WHAT TO DO:
Once you have read the data below, print all of it exactly.

[Start of Attachment]

-- ==== Sys2Proof/Machine/Standby.lean ====
section
/-! DEFINITION. The Standby: forwarded takes, their comparison with the Active's decisions, supervision, and resynchronisation
(chapter 7). -/

namespace Sys2Proof.Machine

/-! ### Following the Active's program (R252) -/

/-- The slot that holds an image translated. -/
def holderSlot (s : State) (digest : Bytes) : Option Nat :=
  [s.prog.slot, 1 - s.prog.slot].find? fun n => (translatedImage s n).isSome && (slotOf s n).digest = digest

/-- The Standby starts the Active's program as the Active has started it; it activates nothing by itself. -/
def mirrorStart (kind : Nat) (tNs : Nat) (digest : Bytes) (s : State) : State :=
  let s := modPair (fun p => { p with partnerRunning := digest, partnerStart := tNs }) s
  match holderSlot s digest with
  | none => setReason 2 true (failMirror s)
  | some n =>
    let s := endDues (startProgram kind n (tNs * nsUnit) (clearTakes s))
    if s.prog.kindPerformed = kind then s else setReason 0 true s

/-- The program that the Active runs is joined in a resynchronisation, if the Standby does not run it yet. -/
def joinProgram (s : State) : State :=
  let p := s.pair
  if programRuns s && runningDigest s = p.partnerRunning then s
  else if (holderSlot s p.partnerRunning).isSome then mirrorStart 0 p.partnerStart p.partnerRunning s
  else s

/-- A recut instant forwarded (R224), the first one or a later one: the new image stands in the other slot. -/
def mirrorRecut (sNs : Nat) (s : State) : State :=
  if sNs = 0 then
    if (pendingRecut s).isSome then modProg (fun p => { p with recut := none, state := .running }) s else s
  else
    let slot := 1 - s.prog.slot
    match runningImage s, translatedImage s slot with
    | some a, some _ =>
      if !programRuns s then failMirror s
      else
        let ahead := timerNow s + sNs * nsUnit - localNow s - s.prog.tStartTimer
        let us := (ahead + usUnit / 2) / usUnit
        let s := modProg (fun p => { p with state := .recutPending, recut := some { slot := slot, switchUs := us, guardUs := us - guardLength a } }) s
        (releaseEvents (writeDirectory slot s)).2
    | _, _ => failMirror s

/-- The force table forwarded (R252): entries that the running image cannot take are a change that cannot be applied. -/
def mirrorForces (l : List Bytes) (s : State) : State :=
  let fs := l.map parseForce
  let known (f : Force) : Bool := (runningImage s).any fun i => (i.byIdentity f.identity).isSome
  if !fs.all known then failMirror s
  else
    let same (a b : Force) : Bool := a.identity = b.identity && a.first = b.first
    let s := dropForces (fun f => !fs.any fun g => same f g) s
    let old := s.prog.forces.map Prod.snd
    let table := (List.range fs.length).zip fs
    let s := modProg (fun p => { p with forces := table }) s
    table.foldl (fun t e =>
      if old.contains e.2 then t
      else recordForce e.1 e.2 (((old.find? fun f => same f e.2).map Force.value).getD []) e.2.value t) s

/-- An image received by RESYNC (R252, R267): verified through Slate and translated into the slot that does not run. -/
def receiveImage (object : Bytes) (s : State) : State :=
  let slot := 1 - s.prog.slot
  match verifyObject s 0x10 object with
  | some _ => failMirror s
  | none =>
    if (holderSlot s (objectDigest object)).isSome then tellHeld (objectDigest object) s
    else
      let s := noteInterval object (modSlot slot (fun _ =>
        { state := 1, load := some (objectGeneration object, objectBody object), digest := objectDigest object, version := objectVersion object,
          signer := objectSigner object, object := object }) s)
      nextCut (modPair (fun p => { p with cutWaits := true }) s)

/-! ### Alignment (R248) -/

/-- Local time of a snapshot. -/
def snapshotLocal (b : Bytes) : Nat := ofTai (Bytes.field b 0x18 8) (Bytes.field b 0x20 4) + Bytes.field b 0x24 4

/-- Δ at a forwarded snapshot; a jump larger than both half-widths, or a position of its own that is Invalid, is reason 7. -/
def alignPosition (b : Bytes) (s : State) : State :=
  match s.pos.history.find? fun h => h.boundary + 20000 * nsUnit ≤ snapshotLocal b with
  | none => setReason 7 true s
  | some h =>
    let delta := Bytes.fieldInt b 0x28 8 - h.counter
    let jump := (delta - s.pair.delta).natAbs
    let bad : Bool := h.state = .invalid || !s.pair.forwarded.isEmpty && h.confidence + Bytes.field b 0x34 4 < jump
    let s := modPair (fun p => { p with delta := delta }) s
    if bad then setReason 7 true s else s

[End of Attachment]

WRITTEN ANSWER:
-- ==== Sys2Proof/Machine/Standby.lean ====
section
/-! DEFINITION. The Standby: forwarded takes, their comparison with the Active's decisions, supervision, and resynchronisation
(chapter 7). -/

namespace Sys2Proof.Machine

/-! ### Following the Active's program (R252) -/

/-- The slot that holds an image translated. -/
def holderSlot (s : State) (digest : Bytes) : Option Nat :=
  [s.prog.slot, 1 - s.prog.slot].find? fun n => (translatedImage s n).isSome && (slotOf s n).digest = digest

/-- The Standby starts the Active's program as the Active has started it; it activates nothing by itself. -/
def mirrorStart (kind : Nat) (tNs : Nat) (digest : Bytes) (s : State) : State :=
  let s := modPair (fun p => { p with partnerRunning := digest, partnerStart := tNs }) s
  match holderSlot s digest with
  | none => setReason 2 true (failMirror s)
  | some n =>
    let s := endDues (startProgram kind n (tNs * nsUnit) (clearTakes s))
    if s.prog.kindPerformed = kind then s else setReason 0 true s

/-- The program that the Active runs is joined in a resynchronisation, if the Standby does not run it yet. -/
def joinProgram (s : State) : State :=
  let p := s.pair
  if programRuns s && runningDigest s = p.partnerRunning then s
  else if (holderSlot s p.partnerRunning).isSome then mirrorStart 0 p.partnerStart p.partnerRunning s
  else s

/-- A recut instant forwarded (R224), the first one or a later one: the new image stands in the other slot. -/
def mirrorRecut (sNs : Nat) (s : State) : State :=
  if sNs = 0 then
    if (pendingRecut s).isSome then modProg (fun p => { p with recut := none, state := .running }) s else s
  else
    let slot := 1 - s.prog.slot
    match runningImage s, translatedImage s slot with
    | some a, some _ =>
      if !programRuns s then failMirror s
      else
        let ahead := timerNow s + sNs * nsUnit - localNow s - s.prog.tStartTimer
        let us := (ahead + usUnit / 2) / usUnit
        let s := modProg (fun p => { p with state := .recutPending, recut := some { slot := slot, switchUs := us, guardUs := us - guardLength a } }) s
        (releaseEvents (writeDirectory slot s)).2
    | _, _ => failMirror s

/-- The force table forwarded (R252): entries that the running image cannot take are a change that cannot be applied. -/
def mirrorForces (l : List Bytes) (s : State) : State :=
  let fs := l.map parseForce
  let known (f : Force) : Bool := (runningImage s).any fun i => (i.byIdentity f.identity).isSome
  if !fs.all known then failMirror s
  else
    let same (a b : Force) : Bool := a.identity = b.identity && a.first = b.first
    let s := dropForces (fun f => !fs.any fun g => same f g) s
    let old := s.prog.forces.map Prod.snd
    let table := (List.range fs.length).zip fs
    let s := modProg (fun p => { p with forces := table }) s
    table.foldl (fun t e =>
      if old.contains e.2 then t
      else recordForce e.1 e.2 (((old.find? fun f => same f e.2).map Force.value).getD []) e.2.value t) s

/-- An image received by RESYNC (R252, R267): verified through Slate and translated into the slot that does not run. -/
def receiveImage (object : Bytes) (s : State) : State :=
  let slot := 1 - s.prog.slot
  match verifyObject s 0x10 object with
  | some _ => failMirror s
  | none =>
    if (holderSlot s (objectDigest object)).isSome then tellHeld (objectDigest object) s
    else
      let s := noteInterval object (modSlot slot (fun _ =>
        { state := 1, load := some (objectGeneration object, objectBody object), digest := objectDigest object, version := objectVersion object,
          signer := objectSigner object, object := object }) s)
      nextCut (modPair (fun p => { p with cutWaits := true }) s)

/-! ### Alignment (R248) -/

/-- Local time of a snapshot. -/
def snapshotLocal (b : Bytes) : Nat := ofTai (Bytes.field b 0x18 8) (Bytes.field b 0x20 4) + Bytes.field b 0x24 4

/-- Δ at a forwarded snapshot; a jump larger than both half-widths, or a position of its own that is Invalid, is reason 7. -/
def alignPosition (b : Bytes) (s : State) : State :=
  match s.pos.history.find? fun h => h.boundary + 20000 * nsUnit ≤ snapshotLocal b with
  | none => setReason 7 true s
  | some h =>
    let delta := Bytes.fieldInt b 0x28 8 - h.counter
    let jump := (delta - s.pair.delta).natAbs
    let bad : Bool := h.state = .invalid || !s.pair.forwarded.isEmpty && h.confidence + Bytes.field b 0x34 4 < jump
    let s := modPair (fun p => { p with delta := delta }) s
    if bad then setReason 7 true s else s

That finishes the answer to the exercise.